• [Exercise]: With the line that contains "and a set bit" as the final line, return every line from the start of the data below exactly.

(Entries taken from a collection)
-- ==== Sys2Proof/Machine/Display.lean ====
section
/-! DEFINITION. The display instructions (44_display.md R160 to R165). -/

namespace Sys2Proof.Machine

/-- The framebuffer in the middle of a draw, and whether a cell has collided so far. -/
structure Drawing where
  fb : Framebuffer
  collided : Bool
  deriving DecidableEq, Repr

/-- One cell of a draw: a cell outside the grid is skipped, else the bit is XORed in and a set bit
over a set cell is a collision, tested on the value before the XOR (44_display.md R162 to R164). The
coordinates are unbounded naturals (log 13). -/
def Drawing.plot (d : Drawing) (cy cx : Nat) (bit : Bool) : Drawing :=
  if 63 < cx ∨ 31 < cy then d
  else
    { fb := d.fb.setCell cy cx (d.fb.cell cy cx ^^ bit)
      collided := d.collided || (bit && d.fb.cell cy cx) }

/-- The first `n` columns of one sprite byte, left to right (44_display.md R162). -/
def Drawing.plotColumns (d : Drawing) (b : Byte) (cy X : Nat) : Nat → Drawing
  | 0 => d
  | col + 1 => (d.plotColumns b cy X col).plot cy (X + col) (spriteBit b col)

/-- The first `n` rows of the sprite whose bytes start at `addr`, top to bottom (44_display.md
R162). -/
def Drawing.plotRows (d : Drawing) (mem : Memory) (addr Y X : Nat) : Nat → Drawing
  | 0 => d
  | row + 1 => (d.plotRows mem addr Y X row).plotColumns (mem.read (addr + row)) (Y + row) X 8

/-- CLS: every cell 0, VF unchanged (R160). -/
def execCls (s : State) : Result := .next (s.setFB Framebuffer.blank).advance

/-- DRW Vx, Vy, n: both coordinates are read before anything is written; VF receives the collision
last, on every execution (R162; for `n = 0` see log 15). -/
def execDrw (x y : Reg) (n : Nibble) (s : State) : Result :=
  let d := Drawing.plotRows ⟨s.fb, false⟩ s.mem s.blockBase (s.getV y).toNat (s.getV x).toNat n.toNat
  .next ((s.setFB d.fb).setV regVF (flagByte d.collided)).advance

end Sys2Proof.Machine
end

• [Exercise result]:
-- ==== Sys2Proof/Machine/Display.lean ====
section
/-! DEFINITION. The display instructions (44_display.md R160 to R165). -/

namespace Sys2Proof.Machine

/-- The framebuffer in the middle of a draw, and whether a cell has collided so far. -/
structure Drawing where
  fb : Framebuffer
  collided : Bool
  deriving DecidableEq, Repr

/-- One cell of a draw: a cell outside the grid is skipped, else the bit is XORed in and a set bit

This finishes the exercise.